In the records below, find each line with the word "flatMap" and copy it.

= = = =

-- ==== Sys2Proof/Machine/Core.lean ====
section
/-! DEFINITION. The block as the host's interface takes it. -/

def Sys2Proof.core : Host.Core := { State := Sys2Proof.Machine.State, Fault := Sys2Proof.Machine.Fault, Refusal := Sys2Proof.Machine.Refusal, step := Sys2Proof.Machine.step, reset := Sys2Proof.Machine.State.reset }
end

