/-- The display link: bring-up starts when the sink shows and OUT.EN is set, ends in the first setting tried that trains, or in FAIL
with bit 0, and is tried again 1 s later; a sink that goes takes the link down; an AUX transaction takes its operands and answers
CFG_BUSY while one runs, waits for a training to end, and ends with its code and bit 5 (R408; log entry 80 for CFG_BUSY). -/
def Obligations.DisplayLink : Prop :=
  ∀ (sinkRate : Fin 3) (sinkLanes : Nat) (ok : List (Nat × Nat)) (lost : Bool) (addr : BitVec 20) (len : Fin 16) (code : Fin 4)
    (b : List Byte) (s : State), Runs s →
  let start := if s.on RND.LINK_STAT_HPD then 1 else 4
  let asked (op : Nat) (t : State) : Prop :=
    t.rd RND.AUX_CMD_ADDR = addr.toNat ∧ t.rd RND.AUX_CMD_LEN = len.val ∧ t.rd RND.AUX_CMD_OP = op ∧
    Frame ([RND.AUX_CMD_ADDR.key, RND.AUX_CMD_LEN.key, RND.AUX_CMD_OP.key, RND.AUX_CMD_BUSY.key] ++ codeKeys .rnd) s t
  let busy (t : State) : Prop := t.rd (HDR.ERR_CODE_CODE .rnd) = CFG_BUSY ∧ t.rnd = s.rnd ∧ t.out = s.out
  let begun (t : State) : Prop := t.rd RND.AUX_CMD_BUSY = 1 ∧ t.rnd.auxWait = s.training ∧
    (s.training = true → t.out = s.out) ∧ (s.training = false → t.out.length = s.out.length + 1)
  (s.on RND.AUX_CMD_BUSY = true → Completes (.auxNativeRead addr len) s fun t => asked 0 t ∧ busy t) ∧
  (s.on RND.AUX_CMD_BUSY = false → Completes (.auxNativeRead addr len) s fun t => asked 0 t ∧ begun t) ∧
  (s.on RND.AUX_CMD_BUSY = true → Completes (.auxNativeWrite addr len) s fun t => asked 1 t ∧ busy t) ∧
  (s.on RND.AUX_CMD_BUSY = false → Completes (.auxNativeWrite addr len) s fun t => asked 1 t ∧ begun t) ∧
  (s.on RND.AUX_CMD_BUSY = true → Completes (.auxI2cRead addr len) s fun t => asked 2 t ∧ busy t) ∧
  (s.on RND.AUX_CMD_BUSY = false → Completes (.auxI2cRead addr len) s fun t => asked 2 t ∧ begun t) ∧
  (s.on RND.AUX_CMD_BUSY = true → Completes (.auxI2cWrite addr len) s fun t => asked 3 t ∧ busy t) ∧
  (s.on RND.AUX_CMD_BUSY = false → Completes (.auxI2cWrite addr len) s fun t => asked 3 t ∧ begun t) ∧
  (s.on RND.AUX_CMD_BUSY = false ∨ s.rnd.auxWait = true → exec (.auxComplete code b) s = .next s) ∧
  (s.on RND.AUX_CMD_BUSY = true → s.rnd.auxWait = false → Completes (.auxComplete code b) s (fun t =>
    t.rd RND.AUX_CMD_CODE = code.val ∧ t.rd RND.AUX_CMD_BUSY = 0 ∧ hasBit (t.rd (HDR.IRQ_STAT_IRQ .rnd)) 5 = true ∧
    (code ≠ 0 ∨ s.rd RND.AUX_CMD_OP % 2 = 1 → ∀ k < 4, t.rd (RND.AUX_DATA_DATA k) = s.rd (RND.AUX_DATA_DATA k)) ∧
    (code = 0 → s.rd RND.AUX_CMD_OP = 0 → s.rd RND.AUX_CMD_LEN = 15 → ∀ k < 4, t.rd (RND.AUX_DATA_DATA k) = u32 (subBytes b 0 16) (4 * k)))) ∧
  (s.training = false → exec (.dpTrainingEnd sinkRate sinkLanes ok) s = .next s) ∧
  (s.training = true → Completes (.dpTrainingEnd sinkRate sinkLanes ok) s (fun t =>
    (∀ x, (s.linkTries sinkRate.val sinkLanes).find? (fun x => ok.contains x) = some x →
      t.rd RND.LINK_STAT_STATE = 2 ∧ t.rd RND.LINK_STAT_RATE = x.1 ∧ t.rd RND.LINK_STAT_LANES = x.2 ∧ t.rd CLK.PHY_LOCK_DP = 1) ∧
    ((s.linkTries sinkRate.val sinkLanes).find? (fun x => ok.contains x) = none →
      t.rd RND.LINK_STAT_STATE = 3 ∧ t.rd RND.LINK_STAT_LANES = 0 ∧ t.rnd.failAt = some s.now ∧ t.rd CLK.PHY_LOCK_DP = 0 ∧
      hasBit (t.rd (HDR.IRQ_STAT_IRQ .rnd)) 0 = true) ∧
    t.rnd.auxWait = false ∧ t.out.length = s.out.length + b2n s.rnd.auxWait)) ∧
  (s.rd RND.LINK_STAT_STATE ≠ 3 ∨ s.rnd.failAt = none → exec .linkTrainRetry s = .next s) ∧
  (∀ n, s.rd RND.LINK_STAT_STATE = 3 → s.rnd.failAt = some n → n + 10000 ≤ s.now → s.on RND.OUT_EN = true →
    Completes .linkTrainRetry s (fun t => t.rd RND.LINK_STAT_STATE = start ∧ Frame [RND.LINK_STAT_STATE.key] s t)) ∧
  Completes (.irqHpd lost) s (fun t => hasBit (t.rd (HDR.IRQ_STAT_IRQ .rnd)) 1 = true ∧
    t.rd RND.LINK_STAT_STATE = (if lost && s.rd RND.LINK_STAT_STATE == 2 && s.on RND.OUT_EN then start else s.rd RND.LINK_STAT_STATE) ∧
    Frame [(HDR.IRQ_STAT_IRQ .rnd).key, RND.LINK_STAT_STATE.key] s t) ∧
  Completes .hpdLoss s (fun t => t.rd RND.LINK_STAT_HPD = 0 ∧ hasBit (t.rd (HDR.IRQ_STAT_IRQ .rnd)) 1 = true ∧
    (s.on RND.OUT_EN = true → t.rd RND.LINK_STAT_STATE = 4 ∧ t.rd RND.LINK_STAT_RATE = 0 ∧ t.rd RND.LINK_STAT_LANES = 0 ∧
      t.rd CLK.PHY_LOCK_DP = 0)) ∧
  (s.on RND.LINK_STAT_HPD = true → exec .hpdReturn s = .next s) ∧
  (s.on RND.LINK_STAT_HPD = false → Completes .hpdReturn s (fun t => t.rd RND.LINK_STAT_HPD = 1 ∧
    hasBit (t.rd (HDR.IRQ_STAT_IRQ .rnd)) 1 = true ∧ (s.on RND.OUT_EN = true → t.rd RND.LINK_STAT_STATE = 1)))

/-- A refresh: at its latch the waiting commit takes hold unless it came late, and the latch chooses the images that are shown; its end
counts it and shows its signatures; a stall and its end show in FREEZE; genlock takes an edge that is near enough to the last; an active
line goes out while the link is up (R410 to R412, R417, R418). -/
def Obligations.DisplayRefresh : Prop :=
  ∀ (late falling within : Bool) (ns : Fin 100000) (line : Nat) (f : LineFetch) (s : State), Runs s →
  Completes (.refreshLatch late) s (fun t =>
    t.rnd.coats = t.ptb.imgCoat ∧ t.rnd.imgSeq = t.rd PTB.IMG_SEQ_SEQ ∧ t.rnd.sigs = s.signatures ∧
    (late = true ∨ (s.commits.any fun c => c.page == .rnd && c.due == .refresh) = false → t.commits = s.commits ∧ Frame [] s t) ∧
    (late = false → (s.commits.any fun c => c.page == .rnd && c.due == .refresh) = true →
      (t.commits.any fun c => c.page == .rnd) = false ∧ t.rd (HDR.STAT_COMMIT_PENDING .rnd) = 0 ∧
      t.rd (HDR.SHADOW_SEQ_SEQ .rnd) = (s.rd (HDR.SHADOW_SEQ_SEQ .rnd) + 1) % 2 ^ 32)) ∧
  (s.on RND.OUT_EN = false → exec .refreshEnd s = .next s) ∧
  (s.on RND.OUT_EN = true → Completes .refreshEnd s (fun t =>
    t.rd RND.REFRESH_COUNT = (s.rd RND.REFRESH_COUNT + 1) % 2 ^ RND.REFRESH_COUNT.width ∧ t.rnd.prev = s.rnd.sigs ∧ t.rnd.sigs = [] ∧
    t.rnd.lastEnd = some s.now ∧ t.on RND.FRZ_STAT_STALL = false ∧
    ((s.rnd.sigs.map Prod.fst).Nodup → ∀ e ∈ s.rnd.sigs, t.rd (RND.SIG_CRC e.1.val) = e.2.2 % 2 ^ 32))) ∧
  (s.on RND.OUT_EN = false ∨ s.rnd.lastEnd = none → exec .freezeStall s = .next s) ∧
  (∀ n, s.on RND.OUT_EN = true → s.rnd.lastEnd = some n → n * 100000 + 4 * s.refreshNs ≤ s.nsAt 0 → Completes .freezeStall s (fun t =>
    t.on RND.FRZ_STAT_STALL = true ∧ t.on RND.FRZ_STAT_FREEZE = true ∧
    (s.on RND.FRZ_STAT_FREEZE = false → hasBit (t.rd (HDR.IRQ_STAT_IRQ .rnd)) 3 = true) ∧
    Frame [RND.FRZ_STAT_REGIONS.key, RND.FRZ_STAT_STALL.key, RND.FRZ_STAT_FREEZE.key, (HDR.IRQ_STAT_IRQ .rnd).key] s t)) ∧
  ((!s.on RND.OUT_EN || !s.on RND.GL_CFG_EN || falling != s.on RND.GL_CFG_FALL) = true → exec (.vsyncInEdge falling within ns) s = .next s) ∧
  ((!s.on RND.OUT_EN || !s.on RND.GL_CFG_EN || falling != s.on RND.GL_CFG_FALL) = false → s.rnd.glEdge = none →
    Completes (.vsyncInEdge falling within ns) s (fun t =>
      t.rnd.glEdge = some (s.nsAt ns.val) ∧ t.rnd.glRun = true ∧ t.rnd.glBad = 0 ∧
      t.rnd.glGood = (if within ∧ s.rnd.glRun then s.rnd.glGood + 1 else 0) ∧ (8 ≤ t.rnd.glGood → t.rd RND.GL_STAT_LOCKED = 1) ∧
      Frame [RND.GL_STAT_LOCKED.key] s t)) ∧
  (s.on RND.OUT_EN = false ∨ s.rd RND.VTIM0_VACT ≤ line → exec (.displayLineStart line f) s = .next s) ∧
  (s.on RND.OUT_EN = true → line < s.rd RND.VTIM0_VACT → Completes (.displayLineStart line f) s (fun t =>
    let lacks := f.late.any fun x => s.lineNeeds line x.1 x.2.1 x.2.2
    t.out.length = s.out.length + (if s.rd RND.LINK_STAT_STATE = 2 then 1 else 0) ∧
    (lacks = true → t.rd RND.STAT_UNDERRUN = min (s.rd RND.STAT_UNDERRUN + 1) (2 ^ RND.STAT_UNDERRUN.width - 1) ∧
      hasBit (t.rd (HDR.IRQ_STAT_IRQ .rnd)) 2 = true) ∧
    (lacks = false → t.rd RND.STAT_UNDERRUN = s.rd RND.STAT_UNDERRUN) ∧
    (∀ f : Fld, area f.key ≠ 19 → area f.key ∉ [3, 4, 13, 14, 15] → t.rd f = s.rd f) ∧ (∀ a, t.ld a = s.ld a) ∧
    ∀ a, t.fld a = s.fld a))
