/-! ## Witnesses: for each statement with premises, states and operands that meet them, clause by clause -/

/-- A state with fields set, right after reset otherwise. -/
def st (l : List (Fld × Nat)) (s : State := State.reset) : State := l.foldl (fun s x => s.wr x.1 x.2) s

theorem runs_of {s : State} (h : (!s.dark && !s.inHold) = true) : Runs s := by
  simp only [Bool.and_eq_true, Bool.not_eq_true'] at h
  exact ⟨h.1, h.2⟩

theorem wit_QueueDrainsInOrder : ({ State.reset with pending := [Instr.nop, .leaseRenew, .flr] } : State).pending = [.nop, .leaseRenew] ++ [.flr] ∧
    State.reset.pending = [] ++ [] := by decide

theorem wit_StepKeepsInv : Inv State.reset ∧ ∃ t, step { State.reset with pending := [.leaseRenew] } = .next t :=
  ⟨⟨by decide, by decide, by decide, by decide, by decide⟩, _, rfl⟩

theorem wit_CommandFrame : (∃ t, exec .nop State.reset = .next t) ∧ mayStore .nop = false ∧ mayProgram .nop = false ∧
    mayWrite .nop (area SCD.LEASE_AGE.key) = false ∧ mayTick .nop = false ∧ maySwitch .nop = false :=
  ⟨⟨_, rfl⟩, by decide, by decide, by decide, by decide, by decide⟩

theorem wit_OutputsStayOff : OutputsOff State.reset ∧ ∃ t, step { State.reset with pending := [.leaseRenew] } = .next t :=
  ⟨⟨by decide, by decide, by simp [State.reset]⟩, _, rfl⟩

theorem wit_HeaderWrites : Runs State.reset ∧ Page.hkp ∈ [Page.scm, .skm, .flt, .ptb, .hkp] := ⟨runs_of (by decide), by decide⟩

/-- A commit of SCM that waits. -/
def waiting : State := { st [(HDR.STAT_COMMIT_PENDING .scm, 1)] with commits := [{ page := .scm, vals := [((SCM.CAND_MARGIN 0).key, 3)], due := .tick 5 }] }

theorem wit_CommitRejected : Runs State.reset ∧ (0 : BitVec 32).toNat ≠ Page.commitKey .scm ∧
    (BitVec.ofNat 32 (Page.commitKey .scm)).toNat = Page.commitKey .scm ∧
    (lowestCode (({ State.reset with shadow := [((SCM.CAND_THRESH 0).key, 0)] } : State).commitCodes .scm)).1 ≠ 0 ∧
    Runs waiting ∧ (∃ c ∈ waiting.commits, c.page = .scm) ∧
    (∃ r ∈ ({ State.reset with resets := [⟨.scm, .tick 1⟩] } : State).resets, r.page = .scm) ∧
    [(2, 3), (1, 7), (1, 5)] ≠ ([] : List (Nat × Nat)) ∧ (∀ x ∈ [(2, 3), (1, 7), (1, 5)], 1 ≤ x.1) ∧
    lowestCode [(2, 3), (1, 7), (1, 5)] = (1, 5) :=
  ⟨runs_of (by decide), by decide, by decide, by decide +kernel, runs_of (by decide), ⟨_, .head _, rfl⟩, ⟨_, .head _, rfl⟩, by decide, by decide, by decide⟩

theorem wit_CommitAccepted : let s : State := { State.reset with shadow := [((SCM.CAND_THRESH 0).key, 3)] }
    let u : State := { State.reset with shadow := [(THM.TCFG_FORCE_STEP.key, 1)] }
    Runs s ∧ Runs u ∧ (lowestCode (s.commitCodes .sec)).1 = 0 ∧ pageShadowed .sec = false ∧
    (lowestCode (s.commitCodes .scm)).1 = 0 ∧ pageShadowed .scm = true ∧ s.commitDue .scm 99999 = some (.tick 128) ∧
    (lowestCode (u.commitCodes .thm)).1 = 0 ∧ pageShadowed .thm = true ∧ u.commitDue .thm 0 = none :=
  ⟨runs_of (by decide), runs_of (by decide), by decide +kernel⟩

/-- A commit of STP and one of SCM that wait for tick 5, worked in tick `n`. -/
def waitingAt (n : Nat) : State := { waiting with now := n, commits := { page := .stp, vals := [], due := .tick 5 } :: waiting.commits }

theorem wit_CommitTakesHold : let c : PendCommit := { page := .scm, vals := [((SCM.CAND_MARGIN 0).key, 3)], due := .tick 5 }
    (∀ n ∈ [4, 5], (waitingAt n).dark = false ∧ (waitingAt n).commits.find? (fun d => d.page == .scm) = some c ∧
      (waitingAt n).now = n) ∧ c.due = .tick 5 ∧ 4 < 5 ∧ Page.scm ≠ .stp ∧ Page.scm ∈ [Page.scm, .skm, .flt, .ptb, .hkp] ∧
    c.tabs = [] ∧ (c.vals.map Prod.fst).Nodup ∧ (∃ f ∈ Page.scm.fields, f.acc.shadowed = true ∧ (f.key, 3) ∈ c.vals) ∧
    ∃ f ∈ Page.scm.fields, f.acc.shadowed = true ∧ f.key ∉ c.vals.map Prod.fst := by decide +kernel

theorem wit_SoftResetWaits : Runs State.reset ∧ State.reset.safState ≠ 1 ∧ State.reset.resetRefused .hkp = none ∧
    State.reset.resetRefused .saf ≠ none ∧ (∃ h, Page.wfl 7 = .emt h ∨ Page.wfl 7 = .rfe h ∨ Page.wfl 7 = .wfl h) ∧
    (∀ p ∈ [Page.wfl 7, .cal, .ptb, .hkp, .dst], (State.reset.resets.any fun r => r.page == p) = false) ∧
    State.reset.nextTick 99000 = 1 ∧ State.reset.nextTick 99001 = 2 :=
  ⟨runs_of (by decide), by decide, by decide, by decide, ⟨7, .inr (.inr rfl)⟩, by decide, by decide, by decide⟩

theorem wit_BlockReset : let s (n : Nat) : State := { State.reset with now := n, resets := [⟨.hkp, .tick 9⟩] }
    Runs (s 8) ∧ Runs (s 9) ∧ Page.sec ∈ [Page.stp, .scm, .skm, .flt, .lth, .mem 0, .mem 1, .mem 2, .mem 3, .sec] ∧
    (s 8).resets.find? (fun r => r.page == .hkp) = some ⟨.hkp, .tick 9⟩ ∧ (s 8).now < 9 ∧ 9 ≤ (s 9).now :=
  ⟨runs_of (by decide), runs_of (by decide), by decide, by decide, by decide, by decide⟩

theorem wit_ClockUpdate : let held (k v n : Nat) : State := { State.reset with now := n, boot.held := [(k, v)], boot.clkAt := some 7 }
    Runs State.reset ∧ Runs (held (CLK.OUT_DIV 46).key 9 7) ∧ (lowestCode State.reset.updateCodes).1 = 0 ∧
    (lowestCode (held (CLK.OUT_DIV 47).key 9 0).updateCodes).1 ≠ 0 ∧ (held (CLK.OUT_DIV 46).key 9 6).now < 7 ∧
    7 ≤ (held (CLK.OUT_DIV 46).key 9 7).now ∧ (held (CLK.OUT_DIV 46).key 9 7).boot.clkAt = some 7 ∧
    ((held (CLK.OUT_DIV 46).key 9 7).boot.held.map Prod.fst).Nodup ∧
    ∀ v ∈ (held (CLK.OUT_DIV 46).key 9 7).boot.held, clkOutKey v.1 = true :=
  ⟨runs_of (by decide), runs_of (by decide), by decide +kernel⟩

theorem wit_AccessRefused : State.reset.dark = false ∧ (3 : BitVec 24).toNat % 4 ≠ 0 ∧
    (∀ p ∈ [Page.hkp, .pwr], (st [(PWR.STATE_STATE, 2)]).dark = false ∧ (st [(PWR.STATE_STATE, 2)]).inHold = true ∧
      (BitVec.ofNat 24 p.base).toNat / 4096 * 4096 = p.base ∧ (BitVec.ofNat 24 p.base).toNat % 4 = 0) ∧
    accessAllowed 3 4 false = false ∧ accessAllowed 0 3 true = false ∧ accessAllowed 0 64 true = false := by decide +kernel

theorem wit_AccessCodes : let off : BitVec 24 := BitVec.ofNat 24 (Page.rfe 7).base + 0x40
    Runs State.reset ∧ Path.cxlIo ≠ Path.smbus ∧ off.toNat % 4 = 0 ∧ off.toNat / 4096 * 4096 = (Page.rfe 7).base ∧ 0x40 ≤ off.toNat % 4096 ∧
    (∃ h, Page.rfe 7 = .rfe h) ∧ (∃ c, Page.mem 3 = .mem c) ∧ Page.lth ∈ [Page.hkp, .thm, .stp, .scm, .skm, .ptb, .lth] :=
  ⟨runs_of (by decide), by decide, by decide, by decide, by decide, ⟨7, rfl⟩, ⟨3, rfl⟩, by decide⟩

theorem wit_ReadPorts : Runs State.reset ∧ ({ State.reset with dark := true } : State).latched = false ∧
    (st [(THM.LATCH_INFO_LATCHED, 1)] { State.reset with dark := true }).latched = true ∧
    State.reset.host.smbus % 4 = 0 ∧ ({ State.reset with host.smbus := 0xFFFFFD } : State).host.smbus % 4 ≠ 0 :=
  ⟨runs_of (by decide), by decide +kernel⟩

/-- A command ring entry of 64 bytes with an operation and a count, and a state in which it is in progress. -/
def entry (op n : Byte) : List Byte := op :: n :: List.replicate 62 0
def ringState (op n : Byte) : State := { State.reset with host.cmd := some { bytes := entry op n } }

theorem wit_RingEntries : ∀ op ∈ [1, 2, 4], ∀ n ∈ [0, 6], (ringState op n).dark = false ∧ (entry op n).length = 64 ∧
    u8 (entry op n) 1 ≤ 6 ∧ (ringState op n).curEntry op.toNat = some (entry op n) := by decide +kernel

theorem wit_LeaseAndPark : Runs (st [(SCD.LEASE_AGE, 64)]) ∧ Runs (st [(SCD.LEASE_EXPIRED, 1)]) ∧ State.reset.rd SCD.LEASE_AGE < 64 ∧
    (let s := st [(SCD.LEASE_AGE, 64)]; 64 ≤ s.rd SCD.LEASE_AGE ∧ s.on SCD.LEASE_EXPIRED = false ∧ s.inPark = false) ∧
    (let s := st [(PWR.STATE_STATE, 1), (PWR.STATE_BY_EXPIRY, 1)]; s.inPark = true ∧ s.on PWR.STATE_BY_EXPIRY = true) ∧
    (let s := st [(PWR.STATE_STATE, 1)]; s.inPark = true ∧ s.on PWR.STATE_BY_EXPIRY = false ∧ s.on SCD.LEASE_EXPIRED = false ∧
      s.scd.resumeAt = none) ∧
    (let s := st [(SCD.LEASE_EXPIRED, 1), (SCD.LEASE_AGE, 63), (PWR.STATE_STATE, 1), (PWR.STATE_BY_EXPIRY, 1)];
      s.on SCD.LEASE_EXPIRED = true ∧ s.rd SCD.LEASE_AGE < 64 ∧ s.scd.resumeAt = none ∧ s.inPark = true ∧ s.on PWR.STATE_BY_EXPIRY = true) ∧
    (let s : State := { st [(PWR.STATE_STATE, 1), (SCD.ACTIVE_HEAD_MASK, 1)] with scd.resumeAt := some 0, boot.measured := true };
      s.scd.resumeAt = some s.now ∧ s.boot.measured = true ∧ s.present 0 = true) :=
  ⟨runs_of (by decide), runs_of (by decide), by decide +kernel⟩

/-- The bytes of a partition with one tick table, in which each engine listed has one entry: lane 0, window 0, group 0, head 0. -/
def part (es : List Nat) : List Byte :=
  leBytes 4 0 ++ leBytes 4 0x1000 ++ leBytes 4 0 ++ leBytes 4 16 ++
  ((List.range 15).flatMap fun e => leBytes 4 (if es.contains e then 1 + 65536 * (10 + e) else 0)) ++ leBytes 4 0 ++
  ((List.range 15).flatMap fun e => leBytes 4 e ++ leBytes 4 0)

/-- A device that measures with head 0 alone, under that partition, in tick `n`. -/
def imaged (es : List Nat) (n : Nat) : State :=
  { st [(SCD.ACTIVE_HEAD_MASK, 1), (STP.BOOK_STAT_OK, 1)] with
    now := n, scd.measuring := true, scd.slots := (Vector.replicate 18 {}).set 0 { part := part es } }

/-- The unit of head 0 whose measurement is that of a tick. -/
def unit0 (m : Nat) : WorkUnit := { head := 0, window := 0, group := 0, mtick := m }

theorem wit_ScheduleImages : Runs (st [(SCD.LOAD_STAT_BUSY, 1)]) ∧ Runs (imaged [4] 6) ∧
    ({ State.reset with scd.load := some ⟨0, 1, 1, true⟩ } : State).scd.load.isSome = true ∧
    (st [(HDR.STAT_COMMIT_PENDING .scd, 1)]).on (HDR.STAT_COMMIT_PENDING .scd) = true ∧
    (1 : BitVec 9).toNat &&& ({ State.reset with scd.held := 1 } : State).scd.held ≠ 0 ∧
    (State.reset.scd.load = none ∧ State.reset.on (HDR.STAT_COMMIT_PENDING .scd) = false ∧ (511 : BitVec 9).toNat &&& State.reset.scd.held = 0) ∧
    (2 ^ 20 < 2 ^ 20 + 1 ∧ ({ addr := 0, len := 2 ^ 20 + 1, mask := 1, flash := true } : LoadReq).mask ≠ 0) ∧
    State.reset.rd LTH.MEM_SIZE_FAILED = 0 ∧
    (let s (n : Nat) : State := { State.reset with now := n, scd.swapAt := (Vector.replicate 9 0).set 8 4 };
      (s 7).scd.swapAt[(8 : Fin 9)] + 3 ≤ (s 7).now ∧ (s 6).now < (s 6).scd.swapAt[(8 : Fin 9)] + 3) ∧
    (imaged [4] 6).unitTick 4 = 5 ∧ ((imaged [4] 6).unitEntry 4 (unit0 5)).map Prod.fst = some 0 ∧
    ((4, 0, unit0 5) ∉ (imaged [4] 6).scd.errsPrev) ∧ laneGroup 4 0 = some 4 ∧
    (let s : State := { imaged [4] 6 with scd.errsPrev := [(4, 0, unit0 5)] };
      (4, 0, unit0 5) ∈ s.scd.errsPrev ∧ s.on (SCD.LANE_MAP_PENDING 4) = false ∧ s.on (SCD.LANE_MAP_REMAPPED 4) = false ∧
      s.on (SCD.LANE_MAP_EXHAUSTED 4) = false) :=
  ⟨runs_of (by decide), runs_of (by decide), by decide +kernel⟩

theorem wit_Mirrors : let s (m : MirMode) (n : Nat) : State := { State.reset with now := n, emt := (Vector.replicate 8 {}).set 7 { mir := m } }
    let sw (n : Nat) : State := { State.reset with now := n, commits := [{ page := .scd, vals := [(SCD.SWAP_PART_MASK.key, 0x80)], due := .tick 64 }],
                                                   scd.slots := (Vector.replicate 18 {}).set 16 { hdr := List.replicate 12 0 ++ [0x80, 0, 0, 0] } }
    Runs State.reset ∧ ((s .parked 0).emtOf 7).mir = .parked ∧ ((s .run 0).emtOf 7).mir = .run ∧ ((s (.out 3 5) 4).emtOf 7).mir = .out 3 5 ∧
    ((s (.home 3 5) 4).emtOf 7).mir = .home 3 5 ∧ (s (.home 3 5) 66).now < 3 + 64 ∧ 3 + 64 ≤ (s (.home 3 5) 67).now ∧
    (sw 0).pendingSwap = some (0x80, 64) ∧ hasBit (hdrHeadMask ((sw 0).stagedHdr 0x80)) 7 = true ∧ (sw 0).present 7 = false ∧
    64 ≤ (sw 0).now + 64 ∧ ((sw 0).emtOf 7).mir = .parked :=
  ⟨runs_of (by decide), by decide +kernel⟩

= = = =

RESULT OF THIS TASK
  ((List.range 15).flatMap fun e => leBytes 4 (if es.contains e then 1 + 65536 * (10 + e) else 0)) ++ leBytes 4 0 ++
  ((List.range 15).flatMap fun e => leBytes 4 e ++ leBytes 4 0)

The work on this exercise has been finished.